63ª Reunião Anual da SBPC

C. Ciências Biológicas - 3. Bioquímica - 3. Enzimologia

Propriedades de chaperona da proteína recombinante Tiorredoxina 1

Lorena Gonçalves Pires Landi 1 Lorena Cardoso Cintra 2 Denise da Silva Pinheiro 2 Kênya Silva Cunha 2 Fabrícia Paula de Faria 2 Rosália Santos Amorim Jesuino 3

1. Ciências Biológicas IFGoiano – Rio Verde 2. Instituto de Ciências Biológicas - Depto. de Bioquímica e Biologia Molecular – UFG 3. Profa. Dra./Orientadora - Instituto de Ciências Biológicas -Depto. de Bioquímica e Biologia Molecular – UFG

INTRODUÇÃO:

A tiorredoxina (TRX) é uma tiol proteína pequena (~12 kDa) contendo um sítio ativo altamente conservado Cys-Gly-Pro-Cys e que forma uma classe de proteínas multifuncionais com atividade redox (redução-oxidação) encontrada ubiquamente desde procariotos até o homem. Esta proteína tem sido descrita como um eficiente antioxidante que protege as células contra o estresse oxidativo. Sabe-se que a TRX influencia quase todos os aspectos da função celular em células de mamíferos, tendo importantes implicações na saúde e na doença, o que tem tornado esta proteína um foco de extensas pesquisas em várias áreas. As TRXs também são capazes de interagir com um grande número de proteínas, apresentando propriedade de chaperona. Estudos realizados para avaliar a propriedade de chaperona da TRX mostram a eficiência desta proteína em estimular a renaturação de outras proteínas. Este trabalho tem como objetivo avaliar o papel de chaperona da proteína recombinante TRX1 (recTRX1) ao auxiliar a renaturação da enzima Glicoamilase.

METODOLOGIA:

O cDNA da PbTRX1 foi clonado no vetor de expressão pGEX-4T-3. Esse vetor foi introduzido em uma célula hospedeira Escherichia coli BL21. A expressão da recTRX1 foi induzida pelo cultivo da E.coli á 30ºC no meio de cultura LB adicionado de isopropil β-D-tiogalactopiranosídeo (IPTG 0,5 mM). A presença da TRX1 ligada a Glutationa S-transferase (GST) foi certificada por meio de eletroforese SDS-PAGE. A concentração da proteína foi determinada pelo método de Bradford. A Glicoamilase foi desnaturada a 15 μM com tampão desnaturante (pH 7,0), contendo ureia 8 M; fosfato de potássio 0,1 M; EDTA 2 mM e DTT 20 mM, por 15 minutos a temperatura ambiente. Depois foi diluída 50 vezes e tratada com tampão de renaturação Hepes/KOH 40 mM (pH 7,8); com tampão de renaturação e TRX1 (5 μM) e só com a TRX1 (5 μM).
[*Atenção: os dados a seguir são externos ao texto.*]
-- ==== Sys2Proof/Certificates/Slice0/Obligations.lean ====
section
/-! DEFINITION. The statements for the provers, in the words of Safety.lean. A statement of what a command does gives the whole next state
where it reads `goesTo … (s.with…)`: every field of the state that it does not name is unchanged. -/

open Sys2Proof Sys2Proof.Machine Sys2Proof.Safety

/-! ## The machine as a whole -/

/-- The step takes the command at the front of the queue and runs it on the state with the queue's rest. With none waiting the part goes on
by itself: an ACTIVE job between its phases opens its status phase where the bus is FREE, which makes the condition OWN (R49, R52), and
otherwise nothing happens. That this is what a step on an empty queue does is the model's choice of log entry 6. -/
def Obligations.StepRunsFrontCommand : Prop :=
  ∀ s : State,
    (∀ c rest, s.pending = c :: rest → step s = exec c (s.withPending rest)) ∧
    (s.pending = [] →
      (¬ serving s ∨ s.bus.condition ≠ .free ∨ (∀ j ∈ s.bus.jobs, j.state = .active → j.phase ≠ .between) → goesTo (step s) s) ∧
      (serving s → ∀ pre j post i, running s .free pre j post → j.phase = .between → j.target = some i →
        goesTo (step s) (s.withBus { s.bus with
          jobs := pre ++ { j with phase := .status, timer := none } :: post, condition := .own,
          transaction := some ⟨s.part.busSpeed, tagRead i 36 1⟩ })))

/-- Every command of the table runs in every state and leaves the waiting commands alone. That a command whose row cannot occur in a state
runs there, without an effect, is the model's choice of log entry 9. -/
def Obligations.EveryCommandRunsAndLeavesTheQueue : Prop :=
  ∀ (c : Instr) (s : State), ∃ t, goesTo (exec c s) t ∧ t.pending = s.pending

/-- Every reply that a command forms reports the part as it stands when the reply is formed: attention pending, overrun, halted and, in
GET_EVENTS replies only, events lost; bits 4 to 7 are 0, and the overrun flag is clear afterwards (R170, R176, R179). The reply is the last
thing a command does, but for AUTHENTICATE, which answers before it acts (R18). That the replies of ADMIT, of ABORT_JOB and of CONFIG_LINK
are formed after the events those requests bring is the model's choice of log entry 18. -/
def Obligations.EveryReplyReportsThePart : Prop :=
  ∀ (c : Instr) (s t : State) (r : Reply), goesTo (exec c s) t → t.link.replies = s.link.replies ++ [r] →
    r.flags = flagBits (!(if c = .authenticate then s else t).events.entries.isEmpty) s.link.overrun (t.operating == .halted)
      (decide (c = .getEvents) && s.events.lost) ∧
    t.link.overrun = false ∧ (c = .getEvents → t.events.lost = false)
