@[simp] theorem State.identifyCartridge_frame (i : Station) (data : List Byte) :
    (s.identifyCartridge i data).powered = s.powered ∧ (s.identifyCartridge i data).resetN = s.resetN ∧
    (s.identifyCartridge i data).presence = s.presence ∧ (s.identifyCartridge i data).inkInputs = s.inkInputs ∧
    (s.identifyCartridge i data).operating = s.operating ∧ (s.identifyCartridge i data).link = s.link ∧
    (s.identifyCartridge i data).tally = s.tally ∧ (s.identifyCartridge i data).meter = s.meter ∧
    (s.identifyCartridge i data).part = s.part ∧ (s.identifyCartridge i data).departed = s.departed ∧
    (s.identifyCartridge i data).standing = s.standing ∧ (s.identifyCartridge i data).store = s.store ∧
    (s.identifyCartridge i data).pending = s.pending := by
  simp only [State.identifyCartridge]; (repeat' split) <;> simp

@[simp] theorem State.recordIfAny_frame (i : Station) (k : Option EvidenceKind) :
    (s.recordIfAny i k).powered = s.powered ∧ (s.recordIfAny i k).resetN = s.resetN ∧
    (s.recordIfAny i k).presence = s.presence ∧ (s.recordIfAny i k).inkInputs = s.inkInputs ∧
    (s.recordIfAny i k).operating = s.operating ∧ (s.recordIfAny i k).link = s.link ∧ (s.recordIfAny i k).tally = s.tally ∧
    (s.recordIfAny i k).meter = s.meter ∧ (s.recordIfAny i k).part = s.part ∧ (s.recordIfAny i k).departed = s.departed ∧
    (s.recordIfAny i k).standing = s.standing ∧ (s.recordIfAny i k).store = s.store ∧ (s.recordIfAny i k).draws = s.draws ∧
    (s.recordIfAny i k).pending = s.pending := by
  simp only [State.recordIfAny]; (repeat' split) <;> simp

@[simp] theorem State.continueRecheck_frame (i : Station) (t : Nat) :
    (s.continueRecheck i t).powered = s.powered ∧ (s.continueRecheck i t).resetN = s.resetN ∧
    (s.continueRecheck i t).presence = s.presence ∧ (s.continueRecheck i t).inkInputs = s.inkInputs ∧
    (s.continueRecheck i t).operating = s.operating ∧ (s.continueRecheck i t).link = s.link ∧
    (s.continueRecheck i t).stations = s.stations ∧ (s.continueRecheck i t).tally = s.tally ∧
    (s.continueRecheck i t).meter = s.meter ∧ (s.continueRecheck i t).part = s.part ∧
    (s.continueRecheck i t).departed = s.departed ∧ (s.continueRecheck i t).events = s.events ∧
    (s.continueRecheck i t).standing = s.standing ∧ (s.continueRecheck i t).store = s.store ∧
    (s.continueRecheck i t).writes = s.writes ∧ (s.continueRecheck i t).pending = s.pending := by
  simp only [State.continueRecheck]; (repeat' split) <;> simp

@[simp] theorem State.recheckRead_frame (i : Station) (data : List Byte) :
    (s.recheckRead i data).powered = s.powered ∧ (s.recheckRead i data).resetN = s.resetN ∧
    (s.recheckRead i data).presence = s.presence ∧ (s.recheckRead i data).inkInputs = s.inkInputs ∧
    (s.recheckRead i data).operating = s.operating ∧ (s.recheckRead i data).link = s.link ∧
    (s.recheckRead i data).tally = s.tally ∧ (s.recheckRead i data).meter = s.meter ∧ (s.recheckRead i data).part = s.part ∧
    (s.recheckRead i data).departed = s.departed ∧ (s.recheckRead i data).standing = s.standing ∧
    (s.recheckRead i data).store = s.store ∧ (s.recheckRead i data).pending = s.pending := by
  simp only [State.recheckRead]; (repeat' split) <;> simp
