-- ==== Sys2Proof/Laws/Words.lean ====
section
/-! SUPPORT. What the operations on jobs, contexts, stations and writes do, in the words of the statements: each operation equals the
word that Safety.lean gives it. -/

namespace Sys2Proof.Laws

open Sys2Proof.Machine Sys2Proof.Safety

variable {s : State} {i : Station} {h : Nat}

theorem mem_heldHandles (s : State) (h : Nat) : h ∈ s.bus.heldHandles ↔ handleHeld s h := by
  simp only [Bus.heldHandles, handleHeld, List.mem_append, List.mem_map]

/-- The handle that the next job takes (R41). -/
theorem nextHandle_of_nextFree (hf : nextFree s h) : s.bus.nextHandle = h := by
  obtain ⟨n, hn, rfl, hfree, hheld⟩ := hf
  have hfind : ((List.range 255).find? ((fun h => !s.bus.heldHandles.contains h) ∘ fun m => (s.bus.lastHandle + m) % 255 + 1))
      = some n := by
    refine List.find?_range_eq_some.mpr ⟨?_, by simpa using hn, fun m hm => ?_⟩
    · simpa [mem_heldHandles] using hfree
    · simpa [mem_heldHandles] using hheld m hm
  rw [Bus.nextHandle, handlesAfter, List.find?_map, hfind]
  rfl

/-- Whether a new context waits for an earlier AUTH job of its station (R44). -/
theorem any_isAuthOf (s : State) (i : Station) : s.bus.jobs.any (Job.isAuthOf i) = decide (authBusy s i) := by
  simp [Job.isAuthOf, authBusy, List.any_eq]

/-- The abandonment of a context (R8, R44, R69). -/
theorem abandonContext_eq (s : State) (i : Station) : s.abandonContext i = withoutContext s i := by
  unfold State.abandonContext withoutContext
  cases s.context i with
  | none => rfl
  | some x =>
    have hp : (fun j : Job => !(j.isAuthOf i && j.waits)) =
        fun j => decide ¬ (j.cls = .auth ∧ j.target = some i ∧ (j.state = .queued ∨ j.state = .retry)) := by
      funext j
      by_cases h1 : j.cls = .auth <;> by_cases h2 : j.target = some i <;> cases h3 : j.state <;>
        simp [Job.isAuthOf, Job.waits, h1, h2, h3]
    have hm : (fun j : Job => if j.isAuthOf i = true then { j with disowned := true } else j) =
        fun j => if j.cls = .auth ∧ j.target = some i then { j with disowned := true } else j := by
      funext j
      simp [Job.isAuthOf]
    have hf : (fun r : VerifyRequest => r.station != i) = fun r => decide (r.station ≠ i) := by
      funext r
      by_cases h : r.station = i <;> simp [h]
    simp only [hp, hm, State.setContext, State.withAuth, Auth.withdrawVerify, State.withBus, hf]

/-- The start of a context (R44, R63, R78). -/
theorem startContext_eq (recheck : Bool) (hf : authBusy s i ∨ nextFree s h) :
    s.startContext i recheck = contextStarted s i recheck h := by
  unfold State.startContext contextStarted
  rw [any_isAuthOf]
  by_cases hb : authBusy s i
  · simp [hb]
  · have hn := nextHandle_of_nextFree (hf.resolve_left hb)
    simp only [hb, decide_false, if_false, Bool.false_eq_true]
    simp only [State.enqueue, Bus.enqueue, State.setContext, State.withAuth, State.withBus, freshJob, Job.fresh, hn]

/-- The waiting first job of a context (R44). -/
theorem queueDueJob_eq (hf : nextFree s h) : s.queueDueJob i = dueJobQueued s i h := by
  unfold State.queueDueJob dueJobQueued
  rw [any_isAuthOf]
  cases s.context i with
  | none => rfl
  | some x =>
    have hn := nextHandle_of_nextFree hf
    by_cases hb : authBusy s i <;> by_cases hx : x.firstJobDue = true <;>
      simp [hb, hx, State.enqueue, Bus.enqueue, State.setContext, State.withAuth, State.withBus, freshJob, Job.fresh, hn]

/-- A number's bytes, least significant first. -/
theorem leBytes_eq_put (n x : Nat) : leBytes n x = put n x := by
  induction n generalizing x with
  | zero => rfl
  | succ n ih =>
    simp only [leBytes, ih, put, List.range_succ_eq_map, List.map_cons, List.map_map, pow_zero, Nat.div_one, Function.comp_def,
      Nat.succ_eq_add_one, pow_succ', Nat.div_div_eq_div_mul]

/-- A number's bytes, most significant first, as on the cartridge bus. -/
theorem beBytes_eq_put (n x : Nat) : beBytes n x = (put n x).reverse := by rw [beBytes, leBytes_eq_put]

/-- The beginning of an attempt (R64). -/
theorem beginAttempt_eq (x : AuthContext) (hf : nextFree s h) : s.beginAttempt i x = attemptBegun s i x h := by
  have hn := nextHandle_of_nextFree hf
  simp only [State.beginAttempt, attemptBegun, State.enqueue, Bus.enqueue, State.setContext, State.withAuth, State.withBus,
    State.withDraws, Job.challengeJob, AuthContext.challenged, freshJob, Job.fresh, beBytes_eq_put, Bus.nextHandle] at hn ⊢
  rw [← hn]

/-- An entry to QUARANTINED (R8). -/
theorem enterQuarantined_eq {c : CartridgeRecord} (cause : QuarantineCause) (hc : (s.station i).cartridge = some c) :
    s.enterQuarantined i cause = toQuarantine s i c cause (causeCode cause) := by
  simp only [State.enterQuarantined, abandonContext_eq, toQuarantine, State.modStation, StationRec.quarantined, quarantinedFor, hc,
    Option.map_some]

/-- The end of an attempt with NO_ANSWER (R66). -/
theorem endAttempt_noAnswer_eq {c : CartridgeRecord} (x : AuthContext) (hc : (s.station i).cartridge = some c) (hf : nextFree s h) :
    s.endAttempt i x .noAnswer = unanswered s i x c h := by
  unfold State.endAttempt unanswered
  split
  · exact beginAttempt_eq _ hf
  · exact enterQuarantined_eq .noResponse hc

/-- The test for a write-back need (R136). -/
theorem testWriteBack_eq {c : CartridgeRecord} (hc : (s.station i).cartridge = some c) : s.testWriteBack i = afterNeed s i c := by
  have hn : c.needsWriteBack s.part.quantum = needsWriteBack s.part.quantum c := by
    unfold CartridgeRecord.needsWriteBack needsWriteBack
    cases c.account with
    | none => rfl
    | some a =>
      cases c.trust <;> cases he : c.emptyLatch <;> cases hr : c.refillMark <;> cases hb : a.baseFlags.emptyLatch <;>
        cases hm : a.baseFlags.refillMark <;>
        simp [TrustClass.trusted, CartridgeRecord.flags, TagFlags.beyond, he, hr, hb, hm]
  unfold State.testWriteBack afterNeed
  rw [hc]
  cases (s.station i).lifecycle <;> simp [hn]

/-- The checkpoint of a record (R141). -/
theorem checkpoint_eq (c : CartridgeRecord) : c.checkpoint = accountOf c := by
  unfold CartridgeRecord.checkpoint accountOf
  cases c.identity <;> cases c.capacity <;> cases c.account <;> cases c.authenticated <;> cases c.trust <;> rfl

/-- The entry of a station's cartridge as departed (R20, R149). -/
theorem enterDeparted_eq (s : State) (i : Station) : s.enterDeparted i = enteredAsDeparted s i := by
  have hf : CartridgeRecord.checkpoint = accountOf := funext checkpoint_eq
  unfold State.enterDeparted enteredAsDeparted State.checkpointOf
  rw [hf]
  cases (s.station i).cartridge.bind accountOf with
  | none => rfl
  | some k =>
    simp only [accountEntered, State.insertDeparted, Checkpoint.entry, State.clearCheckpoint, State.requestWrite]
    cases s.departed.evicted k.serial <;> simp [State.raise, State.withEvents, State.withDeparted, State.withWrites]

/-- A completed write (R186). -/
theorem apply_eq (m : Retained) (item : StoreItem) : m.apply item = stored m item := by cases item <;> rfl

/-- The mark of a job that is to be cut (R46, log entry 15). -/
theorem marked_eq (r : CutReason) (j : Job) : j.marked r = toBeCut r j := by
  unfold Job.marked toBeCut CutReason.after
  cases j.cut with
  | none => rfl
  | some first => cases first <;> rfl

/-- The last of some writes as the one that answers (R189, R191). -/
theorem lastAnswers_append (ws : List StoreWrite) (w : StoreWrite) : lastAnswers (ws ++ [w]) = ws ++ [{ w with answers := true }] := by
  induction ws with
  | nil => rfl
  | cons x rest ih =>
    cases rest with
    | nil => rfl
    | cons y rest => simp only [List.cons_append, lastAnswers, ← ih]

/-- A request that waits for some writes, of which there is a last one (R189, R191). -/
theorem answerAfter_append (s : State) (r : Request) (before ws : List StoreWrite) (w : StoreWrite) :
    s.answerAfter r before (ws ++ [w]) = (s.withWrites (before ++ ws ++ [{ w with answers := true }])).await r := by
  have h : s.answerAfter r before (ws ++ [w]) = (s.withWrites (before ++ lastAnswers (ws ++ [w]))).await r := by
    cases ws <;> rfl
  rw [h, lastAnswers_append, List.append_assoc]

/-- A request that waits for no write. -/
theorem answerAfter_nil (s : State) (r : Request) (before : List StoreWrite) : s.answerAfter r before [] = s.answerDone r := rfl

end Sys2Proof.Laws
end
A glicoamilase tratada com tampão de renaturação, tampão de renaturação mais TRX1 e somente com TRX1 foi incubada por 40 minutos a 20ºC. O ensaio prosseguiu por mais 40 minutos, incubando cada condição de tratamento da glicoamilase descrita acima com o substrato, amido 0,5% . A atividade da glicoamilase foi lida em espectrofotômetro no comprimento de onda de 650 nm. O experimento foi realizado em duplicata e o desvio padrão foi calculado.

RESULTADOS:

A indução da expressão da TRX1 pela E. coli foi suficiente para realização dos experimentos propostos. E a proteína recombinante induzida foi observada em eletroforese de gel de poliacrilamida SDS-PAGEE, tendo sido bastante significativa. Os ensaios de atividade de chaperona indicaram que a recTRX1 auxiliou na renaturação da glicoamilase. Em bactérias é descrito a capacidade que as TRXs têm de interagir com as proteínas o que é fundamental para que ela possa participar do processo de renaturação. Neste trabalho, ao comparar a atividade da glicoamilase tratada apenas com o tampão de renaturação com ela tratada com tampão de renaturação acrescido de recTRX1, observou-se uma variação de 23,25 U/ mL para 67,5 U/ mL. Este dado reforça o papel das TRXs na promoção do dobramento de proteínas. Uma unidade de atividade da Glicoamilase foi determinada como a quantidade de enzima necessária para liberar 1 μmol de açúcar redutor por minuto, nas condições de ensaio.

CONCLUSÃO:

O presente trabalho possibilitou verificar o papel de chaperona da proteína recombinante TRX1, uma vez que os resultados obtidos indicaram um aumento da capacidade renaturante do tampão na renaturação da glicoamilase quando adicionado de recTRX1.

Palavras-chave: Tiorredoxina, Renaturação, Enzima.